** Task details **
Among the entries below, count the lines containing the string "obtain". Only the count is needed.

** The data **
━━━━━━━━━━━━━━━━━━━━

/-- The operation of a word is one whose own word has the same bits 7:0 (R106). -/
theorem decodeCmd_opcode {w : Word} {i : Instr} (h : decodeCmd w = some i) :
    ∃ v, encode i = (.cmd, v) ∧ v % 2 ^ 8 = w.toNat % 2 ^ 8 := by
  unfold decodeCmd at h
  dsimp only at h
  split at h
  all_goals cases h
  all_goals
    rename_i hop
    refine ⟨_, rfl, ?_⟩
    unfold field at hop
    omega

/-- Settles O2: a command word's encoding has its opcode and decodes by O1; an element's bits are read back. -/
theorem encodeDecode : Obligations.EncodeDecode := by
  refine ⟨fun w i h => ?_, fun f v i hc hp h => ⟨Machine.decode_wellFormed h, encode_of_decode_element hc hp h⟩⟩
  have hi := Machine.decodeCmd_wellFormed h
  obtain ⟨v, he, hop⟩ := decodeCmd_opcode h
  obtain ⟨hlt, hdec⟩ := decodeCmd_encode hi he
  exact ⟨hi, v, he, hlt, hop, hdec⟩

/-! ## The command port -/

open Machine

/-- The row is selected on the opcode alone (R107): the host's, the sequencer's, or none. -/
theorem decodeCmd_hostIssuable (w : Word) :
    (decodeCmd w).map Instr.hostIssuable =
      if w.toNat % 2 ^ 8 ∈ hostOpcodes then some true
      else if w.toNat % 2 ^ 8 ∈ sequencerOpcodes then some false else none := by
  have hop : field w.toNat 0 8 = w.toNat % 2 ^ 8 := by simp [field]
  unfold decodeCmd
  dsimp only
  rw [hop]
  generalize w.toNat % 2 ^ 8 = op
  split
  case h_33 =>
    simp only [imp_false] at *
    simp [hostOpcodes, sequencerOpcodes, *]
  all_goals rfl

/-- No opcode is both the host's and the sequencer's. -/
theorem sequencerOpcodes_disjoint : ∀ op ∈ sequencerOpcodes, op ∉ hostOpcodes := by decide

/-- Settles O3: the opcode decides whether the word decodes and whether the host may issue it. -/
theorem commandPort : Obligations.CommandPort := by
  intro s w rest hp
  have hrow := decodeCmd_hostIssuable w
  refine ⟨fun hh hs => ?_, fun hs => ?_, fun hh => ?_⟩
  · rw [if_neg hh, if_neg hs, Option.map_eq_none_iff] at hrow
    exact step_of_settled hp (by simp only [serve, fetchCommand, hrow])
  · rw [if_neg (sequencerOpcodes_disjoint _ hs), if_pos hs] at hrow
    obtain ⟨i, hd, hi⟩ := Option.map_eq_some_iff.1 hrow
    exact step_of_settled hp (by simp [serve, fetchCommand, hd, hi])
  · rw [if_pos hh] at hrow
    obtain ⟨i, hd, hi⟩ := Option.map_eq_some_iff.1 hrow
    exact ⟨i, hd, step_of_run hp (by simp [serve, fetchCommand, hd, hi])⟩

/-- Settles O4: the decoder evaluated on the ten words. -/
theorem specWordsDecode : Obligations.SpecWordsDecode := by
  unfold Obligations.SpecWordsDecode
  decide

end Sys2Proof
end

section
/-! SUPPORT. The wire elements one by one: what each does at its place, from the operations it shares with BLK.DEC. -/

namespace Sys2Proof.Machine

/-! ## Outcomes of an element -/

/-- An element that raises answers the state R312 leaves. -/
theorem element_raise (c : Cause) (v : Nat) (s : State) :
    ∃ t, element (raise c v s) = .next t ∧ Raised c v s t := ⟨_, rfl, raised_takeFault c v s⟩

/-- Where a fault was met counts only as far as it is `Stored` or not (R312, log 21). -/
theorem Raised.of_dstate {c : Cause} {v : Nat} {u t : State} {d : DState} (h : Raised c v { u with dstate := d } t)
    (hd : d ≠ .stored) (hu : u.dstate ≠ .stored) : Raised c v u t := by
  obtain ⟨herr, hpos, hval, hds, hrest⟩ := h
  refine ⟨herr, hpos, hval, ?_, hrest⟩
  unfold DState.FaultsTo at hds ⊢
  rw [hds, if_neg hd, if_neg hu]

━━━━━━━━━━━━━━━━━━━━

** Task output **
5